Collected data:

-.-.-

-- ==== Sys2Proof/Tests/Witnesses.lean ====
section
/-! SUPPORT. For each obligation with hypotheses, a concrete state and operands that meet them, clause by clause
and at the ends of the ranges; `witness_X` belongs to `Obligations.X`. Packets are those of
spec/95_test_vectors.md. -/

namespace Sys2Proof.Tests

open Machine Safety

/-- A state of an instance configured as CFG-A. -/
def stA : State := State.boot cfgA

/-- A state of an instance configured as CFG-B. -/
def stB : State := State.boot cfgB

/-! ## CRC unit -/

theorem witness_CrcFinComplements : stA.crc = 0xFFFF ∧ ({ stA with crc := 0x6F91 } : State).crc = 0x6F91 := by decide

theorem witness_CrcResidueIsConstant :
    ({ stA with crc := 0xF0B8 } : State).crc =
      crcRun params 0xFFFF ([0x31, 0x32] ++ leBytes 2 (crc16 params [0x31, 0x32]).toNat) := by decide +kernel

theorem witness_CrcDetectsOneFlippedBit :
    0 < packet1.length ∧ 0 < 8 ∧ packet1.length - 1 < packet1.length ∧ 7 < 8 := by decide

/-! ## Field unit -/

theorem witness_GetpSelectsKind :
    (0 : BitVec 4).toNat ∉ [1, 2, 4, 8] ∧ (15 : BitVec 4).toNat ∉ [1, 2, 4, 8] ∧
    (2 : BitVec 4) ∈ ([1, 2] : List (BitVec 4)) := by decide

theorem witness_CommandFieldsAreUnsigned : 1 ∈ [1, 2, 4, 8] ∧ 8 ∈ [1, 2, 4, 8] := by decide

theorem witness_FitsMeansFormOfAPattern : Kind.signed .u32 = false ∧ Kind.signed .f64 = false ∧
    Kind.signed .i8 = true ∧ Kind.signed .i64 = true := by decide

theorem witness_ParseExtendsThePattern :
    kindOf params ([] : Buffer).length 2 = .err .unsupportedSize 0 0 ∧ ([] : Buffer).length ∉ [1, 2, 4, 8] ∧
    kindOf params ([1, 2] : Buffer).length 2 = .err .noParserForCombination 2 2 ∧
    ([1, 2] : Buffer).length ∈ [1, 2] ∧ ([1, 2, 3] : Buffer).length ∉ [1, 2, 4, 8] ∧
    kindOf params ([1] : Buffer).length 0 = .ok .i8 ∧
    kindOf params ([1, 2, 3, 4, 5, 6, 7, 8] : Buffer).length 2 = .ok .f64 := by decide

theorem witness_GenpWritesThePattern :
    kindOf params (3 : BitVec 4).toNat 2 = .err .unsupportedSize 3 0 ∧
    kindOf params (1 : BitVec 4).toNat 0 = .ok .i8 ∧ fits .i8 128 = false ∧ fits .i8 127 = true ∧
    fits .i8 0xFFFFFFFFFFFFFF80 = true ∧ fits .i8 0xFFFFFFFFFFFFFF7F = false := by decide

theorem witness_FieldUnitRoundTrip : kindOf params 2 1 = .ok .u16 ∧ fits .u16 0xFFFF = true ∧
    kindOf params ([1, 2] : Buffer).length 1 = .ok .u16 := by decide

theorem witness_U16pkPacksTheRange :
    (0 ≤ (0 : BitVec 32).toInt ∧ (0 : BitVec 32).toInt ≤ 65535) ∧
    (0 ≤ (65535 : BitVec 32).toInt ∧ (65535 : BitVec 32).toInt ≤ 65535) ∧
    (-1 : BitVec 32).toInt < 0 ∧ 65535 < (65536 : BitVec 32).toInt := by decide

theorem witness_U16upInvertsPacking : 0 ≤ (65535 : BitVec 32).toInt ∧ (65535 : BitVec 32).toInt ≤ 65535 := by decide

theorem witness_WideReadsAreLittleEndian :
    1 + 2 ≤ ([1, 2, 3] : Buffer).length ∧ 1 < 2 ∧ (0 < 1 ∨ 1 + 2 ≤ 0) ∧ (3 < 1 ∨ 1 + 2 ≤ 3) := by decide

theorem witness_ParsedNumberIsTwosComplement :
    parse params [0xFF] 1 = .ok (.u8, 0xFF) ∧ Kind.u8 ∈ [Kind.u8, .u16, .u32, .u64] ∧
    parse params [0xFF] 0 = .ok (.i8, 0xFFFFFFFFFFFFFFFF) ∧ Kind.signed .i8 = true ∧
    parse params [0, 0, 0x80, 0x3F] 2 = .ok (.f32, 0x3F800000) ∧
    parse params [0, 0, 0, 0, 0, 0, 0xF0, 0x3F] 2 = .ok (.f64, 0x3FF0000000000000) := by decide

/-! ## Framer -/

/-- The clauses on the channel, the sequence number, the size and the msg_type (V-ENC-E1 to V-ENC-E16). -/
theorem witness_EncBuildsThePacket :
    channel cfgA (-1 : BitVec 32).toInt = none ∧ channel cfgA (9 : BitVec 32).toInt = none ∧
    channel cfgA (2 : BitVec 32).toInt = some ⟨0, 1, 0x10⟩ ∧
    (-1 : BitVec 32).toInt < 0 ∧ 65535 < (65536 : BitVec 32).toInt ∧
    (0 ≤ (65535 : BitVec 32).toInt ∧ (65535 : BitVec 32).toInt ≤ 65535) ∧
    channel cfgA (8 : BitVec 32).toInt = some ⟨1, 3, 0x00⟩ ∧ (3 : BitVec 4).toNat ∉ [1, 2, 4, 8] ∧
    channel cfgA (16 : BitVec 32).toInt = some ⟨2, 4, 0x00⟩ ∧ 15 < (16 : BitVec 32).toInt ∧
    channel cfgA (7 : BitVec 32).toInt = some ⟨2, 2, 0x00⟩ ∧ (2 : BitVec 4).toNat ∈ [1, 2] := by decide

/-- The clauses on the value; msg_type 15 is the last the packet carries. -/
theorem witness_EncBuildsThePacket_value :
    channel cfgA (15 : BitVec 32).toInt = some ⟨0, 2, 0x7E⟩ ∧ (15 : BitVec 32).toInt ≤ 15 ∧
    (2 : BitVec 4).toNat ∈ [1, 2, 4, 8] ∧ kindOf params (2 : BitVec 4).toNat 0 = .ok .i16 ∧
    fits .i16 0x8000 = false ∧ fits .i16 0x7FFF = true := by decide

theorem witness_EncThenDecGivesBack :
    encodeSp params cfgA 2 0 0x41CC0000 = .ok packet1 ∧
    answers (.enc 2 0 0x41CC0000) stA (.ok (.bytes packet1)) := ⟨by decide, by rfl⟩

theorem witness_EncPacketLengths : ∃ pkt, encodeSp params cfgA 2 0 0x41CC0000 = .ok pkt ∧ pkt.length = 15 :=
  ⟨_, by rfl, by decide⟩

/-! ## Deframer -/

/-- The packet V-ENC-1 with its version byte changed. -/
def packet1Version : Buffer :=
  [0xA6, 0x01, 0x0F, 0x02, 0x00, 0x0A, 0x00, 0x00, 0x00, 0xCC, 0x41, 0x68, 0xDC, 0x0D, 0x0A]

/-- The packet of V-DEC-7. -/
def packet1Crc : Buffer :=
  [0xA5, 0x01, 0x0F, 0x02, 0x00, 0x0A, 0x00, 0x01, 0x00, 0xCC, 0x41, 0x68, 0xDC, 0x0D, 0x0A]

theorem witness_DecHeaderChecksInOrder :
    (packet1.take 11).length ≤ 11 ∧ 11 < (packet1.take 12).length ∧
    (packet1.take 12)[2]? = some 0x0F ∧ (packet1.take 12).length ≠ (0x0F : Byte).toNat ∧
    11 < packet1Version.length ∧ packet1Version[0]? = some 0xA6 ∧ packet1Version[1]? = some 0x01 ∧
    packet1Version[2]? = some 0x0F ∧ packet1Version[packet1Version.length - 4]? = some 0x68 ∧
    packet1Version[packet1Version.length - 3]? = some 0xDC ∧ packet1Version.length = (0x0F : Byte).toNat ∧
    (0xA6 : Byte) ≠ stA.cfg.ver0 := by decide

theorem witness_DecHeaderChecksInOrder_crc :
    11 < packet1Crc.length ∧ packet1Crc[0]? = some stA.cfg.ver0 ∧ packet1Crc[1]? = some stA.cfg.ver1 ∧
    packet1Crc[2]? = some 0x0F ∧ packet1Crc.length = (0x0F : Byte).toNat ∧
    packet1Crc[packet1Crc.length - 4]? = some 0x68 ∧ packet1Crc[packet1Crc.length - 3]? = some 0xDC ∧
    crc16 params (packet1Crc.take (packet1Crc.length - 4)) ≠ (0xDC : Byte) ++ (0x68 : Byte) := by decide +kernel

-.-.-

Would you copy out exactly the lines above that start at the one containing "0 < packet1.length" and end at the one containing "fits .i8 0xFFFFFFFFFFFFFF80", inclusive?

    0 < packet1.length ∧ 0 < 8 ∧ packet1.length - 1 < packet1.length ∧ 7 < 8 := by decide

/-! ## Field unit -/

theorem witness_GetpSelectsKind :
    (0 : BitVec 4).toNat ∉ [1, 2, 4, 8] ∧ (15 : BitVec 4).toNat ∉ [1, 2, 4, 8] ∧
    (2 : BitVec 4) ∈ ([1, 2] : List (BitVec 4)) := by decide

theorem witness_CommandFieldsAreUnsigned : 1 ∈ [1, 2, 4, 8] ∧ 8 ∈ [1, 2, 4, 8] := by decide

theorem witness_FitsMeansFormOfAPattern : Kind.signed .u32 = false ∧ Kind.signed .f64 = false ∧
    Kind.signed .i8 = true ∧ Kind.signed .i64 = true := by decide

theorem witness_ParseExtendsThePattern :
    kindOf params ([] : Buffer).length 2 = .err .unsupportedSize 0 0 ∧ ([] : Buffer).length ∉ [1, 2, 4, 8] ∧
    kindOf params ([1, 2] : Buffer).length 2 = .err .noParserForCombination 2 2 ∧
    ([1, 2] : Buffer).length ∈ [1, 2] ∧ ([1, 2, 3] : Buffer).length ∉ [1, 2, 4, 8] ∧
    kindOf params ([1] : Buffer).length 0 = .ok .i8 ∧
    kindOf params ([1, 2, 3, 4, 5, 6, 7, 8] : Buffer).length 2 = .ok .f64 := by decide

theorem witness_GenpWritesThePattern :
    kindOf params (3 : BitVec 4).toNat 2 = .err .unsupportedSize 3 0 ∧
    kindOf params (1 : BitVec 4).toNat 0 = .ok .i8 ∧ fits .i8 128 = false ∧ fits .i8 127 = true ∧
    fits .i8 0xFFFFFFFFFFFFFF80 = true ∧ fits .i8 0xFFFFFFFFFFFFFF7F = false := by decide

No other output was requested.